Shifting paradigms in the world of BigData

In building the next generation of applications, companies and stakeholders need to adopt new paradigms. The need for this shift is predicated on the fundamental belief that building a new application at scale requires tailored solutions to that application’s unique challenges, business model and ROI. Some things change, and I’d like to point to some of that changes.

Event Driven vs. CRUD
Software development traditionally is driven by entity-relation modeling and CRUD operations on that data. The modern world isn’t about data at rest, it’s about being responsive to events in flight. This doesn’t mean that you don’t have data at rest, but that this data shouldn’t be organized in silos.
The traditional CRUD model is neither expressive nor responsive, given by the amount of uncountable available data sources. Since all data is structured somehow, an RDBMS isn't able to store and work with data when the schema isn't known (schema on write).
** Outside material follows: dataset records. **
-- ==== Sys2Proof/Syntax.lean ====
section
/-! DEFINITION. The operations of the block (spec/opcode_table.json; 00_scope.md R2, "instruction" means one of these
operations) and the command that starts a transaction (10_state.md R22). -/

namespace Sys2Proof

/-- The three input streams' signals (20_memory.md R40): TMS, TDI and TDOM (the TDO-mask stream). -/
inductive Signal where
  | tms | tdi | tdom
deriving DecidableEq, Repr

/-- One of the caller's stream cursors. A command binds each of TMS, TDI and TDOM to one of them, so that a command can
share one cursor between two operands, as R54 speaks of. DESIGN CHOICE (log entry 6): the caller has three at a time. -/
inductive Cursor where
  | c0 | c1 | c2
deriving DecidableEq, Repr

/-- The operations, one constructor for each row of spec/opcode_table.json, in the table's order. A pair operation has
no operand of its own: it reads the element latches and the count registers (30_encoding.md R69). -/
inductive Instr where
  /-- ENCODE (R100): `count`, and the cursors bound to TMS, TDI and TDOM. `count` is an integer so that the
  InvalidArgument of R131 can be said (log entry 5); the hardware's port carries the non-negative ones. -/
  | encode (count : Int) (tms tdi tdom : Cursor)
  /-- FULL_LO (R90). -/
  | fullLo
  /-- FULL_HI (R91). -/
  | fullHi
  /-- TAIL_FULL_HI (R92). -/
  | tailFullHi
  /-- TAIL_PART_LO, k = 1 (R93). -/
  | tailPartLo1
  /-- TAIL_PART_LO, k = 2 (R93). -/
  | tailPartLo2
  /-- TAIL_PART_LO, k = 3 (R93). -/
  | tailPartLo3
  /-- TAIL_PART_HI, k = 1 (R94). -/
  | tailPartHi1
  /-- TAIL_PART_HI, k = 2 (R94). -/
  | tailPartHi2
  /-- TAIL_PART_HI, k = 3 (R94). -/
  | tailPartHi3
deriving DecidableEq, Repr

/-- What a start event carries (R22): `CMD.count` and the three stream cursors. -/
structure Command where
  count : Int
  tms : Cursor
  tdi : Cursor
  tdom : Cursor
deriving DecidableEq, Repr

end Sys2Proof
end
That makes the use of additional free available data more like an adventure than a valid business model, given that the schema isn't known and can change rapidly. Event driven approaches are much more dynamical, open and make the data valuable for other processes and applications. The view to the data is defined by the use of the data (schema on read). This views can be created manually (Data Scientist), automatically (Hive and Avro for example) or explorative (R, AI, NNW).

Centralized vs Siloed Data Stores
BigData projects often fail by not using a centralized data store, often refereed as Data Lake or Data Hub. It’s essential to understand the idea of a Data Lake and the need for it. Siloed solutions (aka data warehouse solutions) have only data which match the schema and nothing else. Every schema is different, and often it’s impossible to use them in new analytic applications. In a Data Lake the data is stored as it is - originally, untouched, uncleaned, disaggregated. That makes the entry (or low hanging fruit) mostly easy - just start to catch all data you can get. Offload RDBMS and DWs to your Hadoop cluster and start the journey by playing with that data, even by using 3rd party tools instead to develop own tailored apps. Even when this data comes from different DWH's, mining and correlating them often brings treasures to light.
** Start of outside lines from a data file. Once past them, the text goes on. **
/-- Reset in a transaction leaves the cursors where no rule says (R151). -/
theorem resetBlock_of_busy {s : State} (hb : s.busy = true) :
    resetBlock s = { State.reset with
      streams := s.scatterCursors.streams, schedule := s.schedule, draws := s.draws + 3 } := by
  simp [resetBlock, hb]

theorem resetBlock_schedule (s : State) : (resetBlock s).schedule = s.schedule := by
  cases hb : s.busy with
  | false => rw [resetBlock_of_not_busy hb]
  | true => rw [resetBlock_of_busy hb]

theorem resetBlock_sequences (s : State) : s.streams.SameSequences (resetBlock s).streams := by
  cases hb : s.busy with
  | false =>
    rw [resetBlock_of_not_busy hb]
    exact sameSequences_refl _
  | true =>
    rw [resetBlock_of_busy hb]
    exact scatterCursors_sequences s

/-- Settles O22: every field of the block is `State.reset`'s, and only an abandoned transaction's cursors move. -/
theorem resetAbandonsTheTransaction : Obligations.ResetAbandonsTheTransaction := by
  intro s rest hs
  refine ⟨resetBlock { s with schedule := rest }, step_of_schedule hs, rfl, rfl, rfl, rfl, resetBlock_schedule _,
    resetBlock_sequences { s with schedule := rest }, fun hb => ?_⟩
  rw [resetBlock_of_not_busy (s := { s with schedule := rest }) hb]

/-! ### The encoder steps of a transaction (R109, R159, R160) -/

theorem encoderStep_schedule {s t : State} (hi : Invariant s) (h : encoderStep s = .next t) :
    t.schedule = s.schedule := by
  have hframe : encoderStep s = andThen (encoderStep s) fun u => .next (u.reframe id fun _ => s.schedule) :=
    encoderStep_reframe (fun _ => s.schedule) hi
  rw [h, andThen_next] at hframe
  injection hframe with ht
  rw [ht]
  rfl

/-- A transaction that takes `n` more encoder steps, or has ended in ERROR. -/
def EndsIn (n : Nat) (s : State) : Prop := s.seq = .error ∨ (stepsLeft s = n ∧ s.seq ≠ .idle)

theorem EndsIn.of_busy {s : State} (hb : s.busy = true) : EndsIn (stepsLeft s) s := by
  refine .inr ⟨rfl, fun h => ?_⟩
  simp [State.busy, statusState, h] at hb

theorem EndsIn.ended {s : State} (h : EndsIn 0 s) : s.seq = .done ∨ s.seq = .error := by
  obtain he | ⟨h0, hidle⟩ := h
  · exact .inr he
  · cases hs : s.seq with
    | idle => exact absurd hs hidle
    | full => rw [stepsLeft_full hs] at h0; omega
    | tail => rw [stepsLeft_tail hs] at h0; omega
    | done => exact .inl rfl
    | error => exact .inr rfl

theorem EndsIn.underway {n : Nat} {s : State} (h : EndsIn (n + 1) s) : s.busy = true ∨ s.seq = .error := by
  obtain he | ⟨hn, _⟩ := h
  · exact .inr he
  · cases hb : s.busy with
    | true => exact .inl rfl
    | false => rw [(stepsLeft_eq_zero_iff s).2 hb] at hn; omega

theorem advance_endsIn {n : Nat} {s : State} (hs : s.seq = .full) (h : stepsLeft s = n + 1) : EndsIn n (advance s) := by
  have hleft := stepsLeft_advance hs
  refine .inr ⟨by omega, ?_⟩
  unfold advance
  split
  · simp [hs]
  · split <;> simp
Scaled vs. Monolith Development
Custom processing at scale involves tailored algorithms, be they custom Hadoop jobs, in-memory approaches for matching and augmentation or 3rd party applications. Hadoop is nothing more (or less) than a framework which allows the user to work within a distributed system, splitting workloads into smaller tasks and let those tasks run on different nodes. The interface to that system are reusable API's and Libraries. That makes the use of Hadoop so convenient - the user doesn't need to take care about the distribution of tasks nor to know exactly how the framework works. Additionally, every piece of written code can be reused by others without having large code depts.
On the other hand Hadoop gives the user an interface to configure the framework to match the application needs dynamically on runtime, instead of having static configurations like traditional processing systems.

Having this principles in mind by planning and architecting new applications, based on Hadoop or similar technologies doesn’t guarantee success, but it lowers the risk to get lost. Worth to note that every success has had many failures before. Not trying to create something new is the biggest mistake we can made, and will result sooner or later in a total loss.
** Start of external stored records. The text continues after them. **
/-- In HUNT0 the byte 0x55 moves to HUNT1 and any other byte adds 1 to cnt_discard and sets evt bit 3. In
HUNT1 the byte 0xAA clears the frame registers (dec_crc to 0xFFFF) and enters CMD; 0x55 adds 1 to
cnt_discard, sets evt bit 3 and stays; any other byte adds 2, sets evt bit 3 and returns to HUNT0. Each
answers the next state so described with everything else, both streams included, unchanged. (R131) -/
def Obligations.DecRxHunting : Prop :=
  (∀ b : Byte, decode (0x20#8 ++ b) = .op (.decRx b)) ∧
  (∀ s : State, s.decState = .hunt0 → exec (.decRx 0x55#8) s = .next { s with decState := .hunt1 }) ∧
  (∀ (b : Byte) (s : State), s.decState = .hunt0 → b ≠ 0x55#8 →
    exec (.decRx b) s = .next { s with cntDiscard := s.cntDiscard + 1, evt := s.evt ||| 0x08#8 }) ∧
  (∀ s : State, s.decState = .hunt1 → exec (.decRx 0xAA#8) s = .next { s with
    decState := .cmd, decCmd := 0x00#8, decLen := 0x0000#16, decCount := 0x0000#16
    decCrc := 0xFFFF#16, decCrcRx := 0x0000#16 }) ∧
  (∀ s : State, s.decState = .hunt1 →
    exec (.decRx 0x55#8) s = .next { s with cntDiscard := s.cntDiscard + 1, evt := s.evt ||| 0x08#8 }) ∧
  (∀ (b : Byte) (s : State), s.decState = .hunt1 → b ≠ 0xAA#8 → b ≠ 0x55#8 →
    exec (.decRx b) s = .next { s with
      decState := .hunt0, cntDiscard := s.cntDiscard + 2, evt := s.evt ||| 0x08#8 })

/-- In CMD the byte becomes dec_cmd unchecked; in LEN_HI dec_len = {b, 0x00}; in LEN_LO dec_len = n =
{dec_len[15:8], b}, and if n > RX_MAX_LEN the frame ends with LEN_ERR (verdict 4 recorded, End emitted,
cnt_rx_bad one more, evt bit 1, HUNT0), else if n = 0 the next state is CRC_HI, else PAYLOAD. Each
answers the next state so described with everything else unchanged. With RX_MAX_LEN = 65535 no length
ends the frame. (R133, R134, R135, R136) -/
def Obligations.DecRxHeader : Prop :=
  (∀ (b : Byte) (s : State), s.decState = .cmd →
    exec (.decRx b) s = .next { s with decCmd := b, decState := .lenHi }) ∧
  (∀ (b : Byte) (s : State), s.decState = .lenHi →
    exec (.decRx b) s = .next { s with decLen := b ++ 0x00#8, decState := .lenLo }) ∧
  (∀ (b : Byte) (s : State) (n : Half), s.decState = .lenLo → n = hiByte s.decLen ++ b →
    s.params.rxMaxLen < n →
    exec (.decRx b) s = .next { s with
      decLen := n, decVerdict := .lenErr, rxo := s.rxo ++ [.frameEnd .lenErr s.decCmd n]
      cntRxBad := s.cntRxBad + 1, evt := s.evt ||| 0x02#8, decState := .hunt0 }) ∧
  (∀ (b : Byte) (s : State) (n : Half), s.decState = .lenLo → n = hiByte s.decLen ++ b →
    n ≤ s.params.rxMaxLen → n = 0x0000#16 →
    exec (.decRx b) s = .next { s with decLen := n, decState := .crcHi }) ∧
  (∀ (b : Byte) (s : State) (n : Half), s.decState = .lenLo → n = hiByte s.decLen ++ b →
    n ≤ s.params.rxMaxLen → n ≠ 0x0000#16 →
    exec (.decRx b) s = .next { s with decLen := n, decState := .payload }) ∧
  (∀ (b : Byte) (s t : State), s.decState = .lenLo → s.params.rxMaxLen = 0xFFFF#16 →
    exec (.decRx b) s = .next t → t.decState ≠ .hunt0)

/-- In PAYLOAD each byte answers the next state with Payload(b) appended to rxo, dec_crc =
crc16_step(dec_crc, b) and dec_count one more; when that makes dec_count equal to dec_len the state is
CRC_HI, otherwise it stays PAYLOAD. Everything else is unchanged. (R137) -/
def Obligations.DecRxPayload : Prop :=
  (∀ (b : Byte) (s : State), s.decState = .payload → s.decCount + 1 ≠ s.decLen →
    exec (.decRx b) s = .next { s with
      rxo := s.rxo ++ [.payload b], decCrc := crc16Step s.decCrc b, decCount := s.decCount + 1 }) ∧
  (∀ (b : Byte) (s : State), s.decState = .payload → s.decCount + 1 = s.decLen →
    exec (.decRx b) s = .next { s with
      rxo := s.rxo ++ [.payload b], decCrc := crc16Step s.decCrc b, decCount := s.decCount + 1
      decState := .crcHi })

/-- In CRC_HI dec_crc_rx = {b, 0x00}. In CRC_LO dec_crc_rx = x = {dec_crc_rx[15:8], b} and the frame ends:
with CRC_ERR if x differs from dec_crc, else with CMD_ERR if dec_cmd is not 0x01 to 0x04, else with OK.
The end records the verdict, emits End(v, dec_cmd, dec_len), adds 1 to cnt_rx_ok and sets evt bit 0 (OK)
or adds 1 to cnt_rx_bad and sets evt bit 1 (otherwise), and returns to HUNT0. Each answers the next
state so described with everything else unchanged. (R138, R139, R140) -/
def Obligations.DecRxChecksumAndVerdict : Prop :=
  (∀ (b : Byte) (s : State), s.decState = .crcHi →
    exec (.decRx b) s = .next { s with decCrcRx := b ++ 0x00#8, decState := .crcLo }) ∧
  (∀ (b : Byte) (s : State) (x : Half), s.decState = .crcLo → x = hiByte s.decCrcRx ++ b → x ≠ s.decCrc →
    exec (.decRx b) s = .next { s with
      decCrcRx := x, decVerdict := .crcErr, rxo := s.rxo ++ [.frameEnd .crcErr s.decCmd s.decLen]
      cntRxBad := s.cntRxBad + 1, evt := s.evt ||| 0x02#8, decState := .hunt0 }) ∧
  (∀ (b : Byte) (s : State) (x : Half), s.decState = .crcLo → x = hiByte s.decCrcRx ++ b → x = s.decCrc →
    ¬(s.decCmd = 0x01#8 ∨ s.decCmd = 0x02#8 ∨ s.decCmd = 0x03#8 ∨ s.decCmd = 0x04#8) →
    exec (.decRx b) s = .next { s with
      decCrcRx := x, decVerdict := .cmdErr, rxo := s.rxo ++ [.frameEnd .cmdErr s.decCmd s.decLen]
      cntRxBad := s.cntRxBad + 1, evt := s.evt ||| 0x02#8, decState := .hunt0 }) ∧
  (∀ (b : Byte) (s : State) (x : Half), s.decState = .crcLo → x = hiByte s.decCrcRx ++ b → x = s.decCrc →
    (s.decCmd = 0x01#8 ∨ s.decCmd = 0x02#8 ∨ s.decCmd = 0x03#8 ∨ s.decCmd = 0x04#8) →
    exec (.decRx b) s = .next { s with
      decCrcRx := x, decVerdict := .ok, rxo := s.rxo ++ [.frameEnd .ok s.decCmd s.decLen]
      cntRxOk := s.cntRxOk + 1, evt := s.evt ||| 0x01#8, decState := .hunt0 })

/-- Every word 0x21xx decodes to DEC.ABORT. In HUNT0 it answers the same state; in HUNT1 the next state with
cnt_discard one more, evt bit 3 set and HUNT0; in frame the next state with verdict ABORTED recorded,
End(ABORTED, dec_cmd, dec_len) emitted, cnt_rx_bad one more, evt bit 1 set and HUNT0. Everything else is
unchanged. (R141) -/
def Obligations.DecAbortResult : Prop :=
  (∀ b : Byte, decode (0x21#8 ++ b) = .op .decAbort) ∧
  (∀ s : State, s.decState = .hunt0 → exec .decAbort s = .next s) ∧
  (∀ s : State, s.decState = .hunt1 → exec .decAbort s = .next { s with
    decState := .hunt0, cntDiscard := s.cntDiscard + 1, evt := s.evt ||| 0x08#8 }) ∧
  (∀ s : State, s.decState ≠ .hunt0 → s.decState ≠ .hunt1 → exec .decAbort s = .next { s with
    decVerdict := .aborted, rxo := s.rxo ++ [.frameEnd .aborted s.decCmd s.decLen]
    cntRxBad := s.cntRxBad + 1, evt := s.evt ||| 0x02#8, decState := .hunt0 })

/-- From every state that meets the decoder's invariant (R30's three points, the payload bytes since the
last preamble match read as the last dec_count payload bytes on RXO; and in the header dec_count is 0;
notes/assumptions 12), any step gives a state that meets it. (10_state.md section 4) -/
def Obligations.DecoderInvariantKept : Prop :=
  ∀ s t : State, DecInv s → step s = .next t → DecInv t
Thursday, September 15, 2016

Cloudera Manager and Slack

The most of us are getting bored by receiving hundreds of monitoring emails every day. To master the flood, rules are getting in play - and with that rules the interest into email communication are reduced.
To master the internal information flood, business messaging networks like Slack are taking more and more place.

To make CM work with Slack a custom alert script from my Github will do the trick:

The use is pretty straight forward - create a channel in Slack, enable Webhooks, place the token into the script, store the script on your Cloudera Manager host, make it executable for cloudera-scm : and enable outgoing firewall / proxy rules to let the script chat with Slack's API. The script can handle proxy connections, too.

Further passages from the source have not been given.